Image Forensics: AI Can Detect Facial Manipulations in Photos

June 24, 2019

Tags: AI & Machine Learning, Computer Vision, Imaging & Video

Based on an Adobe Blog story

Image editing has become ubiquitous in today’s world—and with it, fake content meant to deceive and mislead. Adobe Research is now exploring using new technologies, including artificial intelligence (AI) methods, to identify manipulated imagery and to increase trust and authority in digital media.

Adobe researchers Richard Zhang and Oliver Wang, along with their UC Berkeley collaborators Sheng-Yu Wang, Dr. Andrew Owens, and Professor Alexei A. Efros, have developed a method for detecting edits to images that were made using Photoshop’s Face Aware Liquify feature, sponsored by the DARPA MediFor program. While still in its early stages, this collaboration between Adobe Research and UC Berkeley, is a step towards democratizing image forensics, the science of uncovering and analyzing changes to digital images.

This new research is part of a broader effort across Adobe to better detect image, video, audio, and document manipulations. Past Adobe research focused on image manipulation detection from splicing, cloning, and removal, whereas this effort focuses on the Face Aware Liquify feature in Photoshop because it is popular for adjusting facial features, including making adjustments to facial expressions. The feature’s effects can be delicate, which made it an intriguing test case for detecting both drastic and subtle alterations to faces.

The new research is framed with some basic questions:

  • Can you create a tool that can identify manipulated faces more reliably than humans?
  • Can that tool decode the specific changes made to the image?
  • Can you then undo those changes to see the original?
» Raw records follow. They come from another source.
/-- R57: a publication on plane 0 publishes an exit of its graph: of its current stage, or of one to come. -/
def markExit (s : State) (n : Name) : State :=
  if namePlane n != 0 then s
  else updGraph s (nameCtx n) (fun g =>
    let e := BitVec.ofNat 64 (n.toNat / 2 ^ 32)
    let own := match g.image with
      | none => []
      | some im => (im.stages.drop g.stage).flatMap (fun (d : StageDecl) => d.exits)
    if own.contains e && !g.exitsDone.contains e then { g with exitsDone := g.exitsDone ++ [e] } else g)

/-- A publication leaves a core for its home, or for its tile at tile scope (R65), once the accesses
`after` have taken effect at targets of a scope. -/
def sendPub (s : State) (p : Pub) (tile uid : Nat) (after : List Nat) (scp : Nat) : State :=
  let s := markExit s p.name
  let stage := ((graphAt s (nameCtx p.name)).map (fun g => g.stage)).getD 0
  { s with net := s.net ++ [.pub p tile uid after scp stage] }

/-- The ids of the accesses of a thread that a release at a scope waits for (R271, R280). -/
def releaseList (s : State) (uid scp : Nat) : List Nat :=
  ((s.inflight.filter (fun a => a.uid == uid && a.id < s.issue.acc0 &&
    a.elems.any (fun e => !e.done && e.path.scope ≤ scp))).map
    (fun a => a.id))

/-- R278: the accesses that acquires of a killed thread's outputs follow: its own and its handler's, to wafer targets. -/
def killList (s : State) (uid : Nat) : List Nat :=
  ((s.inflight.filter (fun a => (a.uid == uid || a.serves == some uid) &&
    a.elems.any (fun e => !e.done && e.path.scope ≤ 2))).map (fun a => a.id))

/-- Whether a tile's cores stop making instances resident: its bay is gated or being vacated, or it loses its core. -/
def tileClosed (s : State) (t : Nat) : Bool :=
  let shut (v : Option Vacate) : Bool := match v with
    | none => false
    | some w => w.bays.contains (bayOf t) || w.sites.contains t
  getD false (bayOf t) s.gated || shut s.vacate || shut s.lowVac || !computeCapable s t

/-- R346: whether an identity moves with its span group, though its own tile is not emptied. -/
def movesAway (s : State) (id : Ident) : Bool := s.lowVac.any (fun v => v.also.contains (id.ctx, id.tmpl, id.inst))

/-- R110: whether a bay may be gated: awake, not queued for a wake, without a thread or a fired instance. -/
def gateable (s : State) (bay : Nat) : Bool :=
  bays.contains bay && !getD false bay s.gated && !s.wakeQ.contains bay && !s.inrush.contains bay &&
  s.threads.all (fun e => bayOf (tileOf e.1) != bay) &&
  s.cores.all (fun e => bayOf e.1 != bay || (e.2.fired ++ e.2.cursor).isEmpty)

/-- R109: whether the core, matrix unit, stream engines and scratchpad of a tile are switched off: its bay is gated (log entry 91). -/
def asleep (s : State) (t : Nat) : Bool := !isKs t && getD false (bayOf t) s.gated

/-- The base level of an identity: its graph's priority (R101). -/
def identLevel (s : State) (id : Ident) : Nat :=
  match graphAt s id.ctx with
  | none => 0
  | some g => g.prio

/-- Whether an identity's template holds the accumulator file (R118). -/
def identMatrix (s : State) (id : Ident) : Bool :=
  match graphAt s id.ctx with
  | none => false
  | some g => (tmplOf g id.tmpl).matrix

/-- The registers of R122 for a thread of a graph with a priority, a tag and an instance. -/
def firingRegs (prio : Nat) (tag : BitVec 24) (inst : BitVec 48) : Regs :=
  { Regs.reset with tag := tag, inst := inst, lprio := BitVec.ofNat 3 prio, level := BitVec.ofNat 3 prio }

/-- A thread about to issue its first bundle. -/
def newThread (uid : Nat) (kind : Kind) (graph : Option Nat) (priv : Nat) (regs : Regs) (pc : Nat) (start : Word) :
    Thread :=
  { uid := uid, kind := kind, graph := graph, priv := priv, regs := regs, pc := BitVec.ofNat 64 pc, status := .ready,
    bundle := none, fault := none, fzGen := 0, pass := false, held := [], dyn := [], subsN := 0, inputs := [], member := none, arrived := 0,
    excused := [], episode := [], dying := false, strm0 := 0, strm1 := 0, start := start, ran := 0, waited := 0, fetched := [] }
By training a Convolutional Neural Network (CNN), a form of deep learning, the research project is able to recognize altered images of faces. The researchers created an extensive training set of images by scripting Photoshop to use Face Aware Liquify on thousands of pictures scraped from the Internet. A subset of those photos was randomly chosen for training. In addition, an artist was hired to alter images that were mixed in to the data set. This element of human creativity broadened the range of alterations and techniques used for the test set beyond those synthetically generated images.

“We started by showing image pairs (an original and an alteration) to people who knew that one of the faces was altered,” Oliver Wang says. “For this approach to be useful, it should be able to perform significantly better than the human eye at identifying edited faces.”

Those human eyes were able to judge the altered face 53 percent of the time, a little better than chance. But in a series of experiments, the neural network tool achieved results as high as 99 percent.

The tool also identified specific areas and methods of facial warping. In the experiment, the tool reverted altered images to its calculation of their original state, with results that impressed even the researchers.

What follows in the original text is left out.